== Work to be completed ==
Return the lines from the start of the data through the line with "i) = rdWord". Include both of those lines and no others.

Collected data:
-- ==== Sys2Proof/Laws/Regs.lean ====
section
/-! SUPPORT. Laws of the registers: a field reads as written, and a write leaves every other bit of the machine alone. -/

namespace Sys2Proof.Machine

@[simp] theorem rdWord_wrWord_same (a : Nat) (v : Word) (s : State) : rdWord (wrWord a v s) a = v := by
  simp [rdWord]

theorem rdWord_wrWord_other {a b : Nat} (h : b ≠ a) (v : Word) (s : State) : rdWord (wrWord a v s) b = rdWord s b := by
  simp [rdWord, tfind_tset_other h]

/-- States with equal registers read equal words. -/
theorem rdWord_congr {s t : State} (h : s.csr = t.csr) (a : Nat) : rdWord s a = rdWord t a := by
  simp [rdWord, h]

theorem rdWords_congr {s t : State} (a n : Nat) (h : ∀ i, i < n → rdWord s (a + 4 * i) = rdWord t (a + 4 * i)) :
    rdWords s a n = rdWords t a n := by
  induction n generalizing a with
  | zero => rfl
  | succ n ih =>
    have h0 := h 0 (by omega)
    simp only [Nat.mul_zero, Nat.add_zero] at h0
    rw [rdWords, rdWords, h0, ih (a + 4) (fun i hi => by
      have := h (i + 1) (by omega)
      rwa [show a + 4 * (i + 1) = a + 4 + 4 * i by omega] at this)]

theorem rdWord_wrWords_outside (a v n b : Nat) (s : State) (h : ∀ i, i < n → b ≠ a + 4 * i) :
    rdWord (wrWords a v n s) b = rdWord s b := by
  induction n generalizing a v s with
  | zero => rfl
  | succ n ih =>
    rw [wrWords, ih (a + 4) _ _ (fun i hi => by have := h (i + 1) (by omega); omega),
      rdWord_wrWord_other (by have := h 0 (by omega); omega)]

theorem rdWord_wrWords_inside (a v n j : Nat) (s : State) (h : j < n) :
    rdWord (wrWords a v n s) (a + 4 * j) = BitVec.ofNat 32 (v / 2 ^ (32 * j)) := by
  induction n generalizing a v s j with
  | zero => omega
  | succ n ih =>
    cases j with
    | zero =>
      rw [wrWords, rdWord_wrWords_outside _ _ _ _ _ (fun i _ => by omega)]
      simp
    | succ k =>
      rw [wrWords, show a + 4 * (k + 1) = a + 4 + 4 * k by omega, ih _ _ _ _ (by omega), Nat.div_div_eq_div_mul, ← Nat.pow_add,
        show 32 + 32 * k = 32 * (k + 1) by omega]

theorem testBit_rdWords (s : State) (a n i : Nat) :
    (rdWords s a n).testBit i = (decide (i < 32 * n) && (rdWord s (a + 4 * (i / 32))).getLsbD (i % 32)) := by
  induction n generalizing a i with
  | zero => simp [rdWords]
  | succ n ih =>
    rw [rdWords, Nat.add_comm, Nat.testBit_two_pow_mul_add _ (rdWord s a).isLt]
    split
    · rename_i h
      have h1 : i / 32 = 0 := by omega
      have h2 : i % 32 = i := by omega
      have h3 : i < 32 * (n + 1) := by omega
      simp [h1, h2, h3, BitVec.testBit_toNat]
    · rename_i h
      rw [ih]
      have h1 : a + 4 + 4 * ((i - 32) / 32) = a + 4 * (i / 32) := by omega
      have h2 : (i - 32) % 32 = i % 32 := by omega
      rw [h1, h2]
      congr 1
      exact decide_eq_decide.mpr (by omega)

/-- A field, bit by bit. -/
theorem testBit_getF (s : State) (f : FieldRef) (i : Nat) :
    (getF s f).testBit i =
      (decide (i < f.width) && (rdWord s (f.addr + 4 * ((f.lo + i) / 32))).getLsbD ((f.lo + i) % 32)) := by
  unfold getF
  rw [Nat.testBit_mod_two_pow, Nat.testBit_div_two_pow, testBit_rdWords, Nat.add_comm i f.lo]
  by_cases h : i < f.width
  · have h1 : f.lo + i < 32 * fieldWords f := by unfold fieldWords; omega
    simp [h, h1]
  · simp [h]

theorem testBit_splice (old v lo w i : Nat) :
    (old % 2 ^ lo + 2 ^ lo * (v % 2 ^ w) + 2 ^ (lo + w) * (old / 2 ^ (lo + w))).testBit i =
      if lo ≤ i ∧ i < lo + w then v.testBit (i - lo) else old.testBit i := by
  have h1 : old % 2 ^ lo < 2 ^ lo := Nat.mod_lt _ (Nat.two_pow_pos _)
  have h2 : v % 2 ^ w < 2 ^ w := Nat.mod_lt _ (Nat.two_pow_pos _)
  have h3 : 2 ^ lo * (v % 2 ^ w) + old % 2 ^ lo < 2 ^ (lo + w) := by
    rw [Nat.pow_add]
    calc 2 ^ lo * (v % 2 ^ w) + old % 2 ^ lo < 2 ^ lo * (v % 2 ^ w) + 2 ^ lo := by omega
      _ = 2 ^ lo * (v % 2 ^ w + 1) := by rw [Nat.mul_add, Nat.mul_one]
      _ ≤ 2 ^ lo * 2 ^ w := Nat.mul_le_mul_left _ h2
  rw [Nat.add_comm (old % 2 ^ lo), Nat.add_comm _ (2 ^ (lo + w) * _), Nat.testBit_two_pow_mul_add _ h3]
  split
  · rw [Nat.testBit_two_pow_mul_add _ h1]
    split
    · rw [if_neg (by omega), Nat.testBit_mod_two_pow]; simp_all
    · rw [if_pos (by omega), Nat.testBit_mod_two_pow]
      have : i - lo < w := by omega
      simp [this]
  · rw [if_neg (by omega), Nat.testBit_div_two_pow]
    congr 1; omega

/-- A field write, word by word: the field's bits are the value's, every other bit of its words stays. -/
theorem getLsbD_putF (f : FieldRef) (v j i : Nat) (s : State) (hj : j < fieldWords f) (hi : i < 32) :
    (rdWord (putF f v s) (f.addr + 4 * j)).getLsbD i =
      if f.lo ≤ 32 * j + i ∧ 32 * j + i < f.lo + f.width then v.testBit (32 * j + i - f.lo)
      else (rdWord s (f.addr + 4 * j)).getLsbD i := by
  unfold putF
  simp only
  rw [rdWord_wrWords_inside _ _ _ _ _ hj, BitVec.getLsbD_ofNat, Nat.testBit_div_two_pow, testBit_splice,
    Nat.add_comm i (32 * j)]
  simp only [hi, decide_true, Bool.true_and]
  split
  · rfl
  · rw [testBit_rdWords]
    have h1 : (32 * j + i) / 32 = j := by omega
    have h2 : (32 * j + i) % 32 = i := by omega
    have h3 : 32 * j + i < 32 * fieldWords f := by omega
    simp [h1, h2, h3]

/-- A word outside the field's words stays. -/
theorem rdWord_putF_outside (f : FieldRef) (v b : Nat) (s : State) (h : ∀ j, j < fieldWords f → b ≠ f.addr + 4 * j) :
    rdWord (putF f v s) b = rdWord s b := by
  unfold putF
  exact rdWord_wrWords_outside _ _ _ _ _ h

/-- A field reads as written, within its width. -/
@[simp] theorem getF_putF_same (f : FieldRef) (v : Nat) (s : State) : getF (putF f v s) f = v % 2 ^ f.width := by
  apply Nat.eq_of_testBit_eq
  intro i
  rw [testBit_getF, Nat.testBit_mod_two_pow]
  by_cases h : i < f.width
  · have hj : (f.lo + i) / 32 < fieldWords f := by unfold fieldWords; omega
    rw [getLsbD_putF _ _ _ _ _ hj (by omega), if_pos (by omega)]
    have : 32 * ((f.lo + i) / 32) + (f.lo + i) % 32 - f.lo = i := by omega
    rw [this]
  · simp [h]

/-- Two fields do not share a bit. -/
def Apart (f g : FieldRef) : Prop :=
  (f.addr = g.addr ∧ (f.lo + f.width ≤ g.lo ∨ g.lo + g.width ≤ f.lo)) ∨
  (∀ i, i < fieldWords f → ∀ j, j < fieldWords g → f.addr + 4 * i ≠ g.addr + 4 * j)

/-- A write of a field leaves a field apart from it. -/
theorem getF_putF_apart {f g : FieldRef} (h : Apart f g) (v : Nat) (s : State) : getF (putF f v s) g = getF s g := by
  apply Nat.eq_of_testBit_eq
  intro i
  rw [testBit_getF, testBit_getF]
  by_cases hi : i < g.width
  · simp only [hi, decide_true, Bool.true_and]
    have hj : (g.lo + i) / 32 < fieldWords g := by unfold fieldWords; omega
    rcases h with ⟨ha, hb⟩ | h
    · rw [← ha]
      by_cases hf : (g.lo + i) / 32 < fieldWords f
      · rw [getLsbD_putF _ _ _ _ _ hf (by omega), if_neg (by omega)]
      · rw [rdWord_putF_outside _ _ _ _ (fun j hj => by omega)]
    · rw [rdWord_putF_outside _ _ _ _ (fun j hj' => Ne.symm (h j hj' _ hj))]
  · simp [hi]

/-- Fields in different words are apart, when both lie in one word of their register. -/
theorem apart_of_word {f g : FieldRef} (hf : f.lo + f.width ≤ 32) (hg : g.lo + g.width ≤ 32) (h : f.addr ≠ g.addr) :
    Apart f g := by
  right
  intro i hi j hj
  have : fieldWords f ≤ 1 := by unfold fieldWords; omega
  have : fieldWords g ≤ 1 := by unfold fieldWords; omega
  omega

theorem getF_congr {s t : State} (h : s.csr = t.csr) (f : FieldRef) : getF s f = getF t f := by
  unfold getF
  rw [rdWords_congr f.addr (fieldWords f) (fun i _ => rdWord_congr h _)]

theorem isSet_congr {s t : State} (h : s.csr = t.csr) (f : FieldRef) : isSet s f = isSet t f := by
  unfold isSet; rw [getF_congr h]

theorem getF_lt (s : State) (f : FieldRef) : getF s f < 2 ^ f.width := Nat.mod_lt _ (Nat.two_pow_pos _)

@[simp] theorem isSet_putF_one (f : FieldRef) (s : State) (h : 0 < f.width) : isSet (putF f 1 s) f = true := by
  have : 1 < 2 ^ f.width := Nat.one_lt_two_pow (by omega)
  simp [isSet, Nat.mod_eq_of_lt this]

@[simp] theorem isSet_putF_zero (f : FieldRef) (s : State) : isSet (putF f 0 s) f = false := by
  simp [isSet]

end Sys2Proof.Machine
end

== Solution to the exercise ==
-- ==== Sys2Proof/Laws/Regs.lean ====
section
/-! SUPPORT. Laws of the registers: a field reads as written, and a write leaves every other bit of the machine alone. -/

namespace Sys2Proof.Machine

@[simp] theorem rdWord_wrWord_same (a : Nat) (v : Word) (s : State) : rdWord (wrWord a v s) a = v := by
  simp [rdWord]

theorem rdWord_wrWord_other {a b : Nat} (h : b ≠ a) (v : Word) (s : State) : rdWord (wrWord a v s) b = rdWord s b := by
  simp [rdWord, tfind_tset_other h]

/-- States with equal registers read equal words. -/
theorem rdWord_congr {s t : State} (h : s.csr = t.csr) (a : Nat) : rdWord s a = rdWord t a := by
  simp [rdWord, h]

theorem rdWords_congr {s t : State} (a n : Nat) (h : ∀ i, i < n → rdWord s (a + 4 * i) = rdWord t (a + 4 * i)) :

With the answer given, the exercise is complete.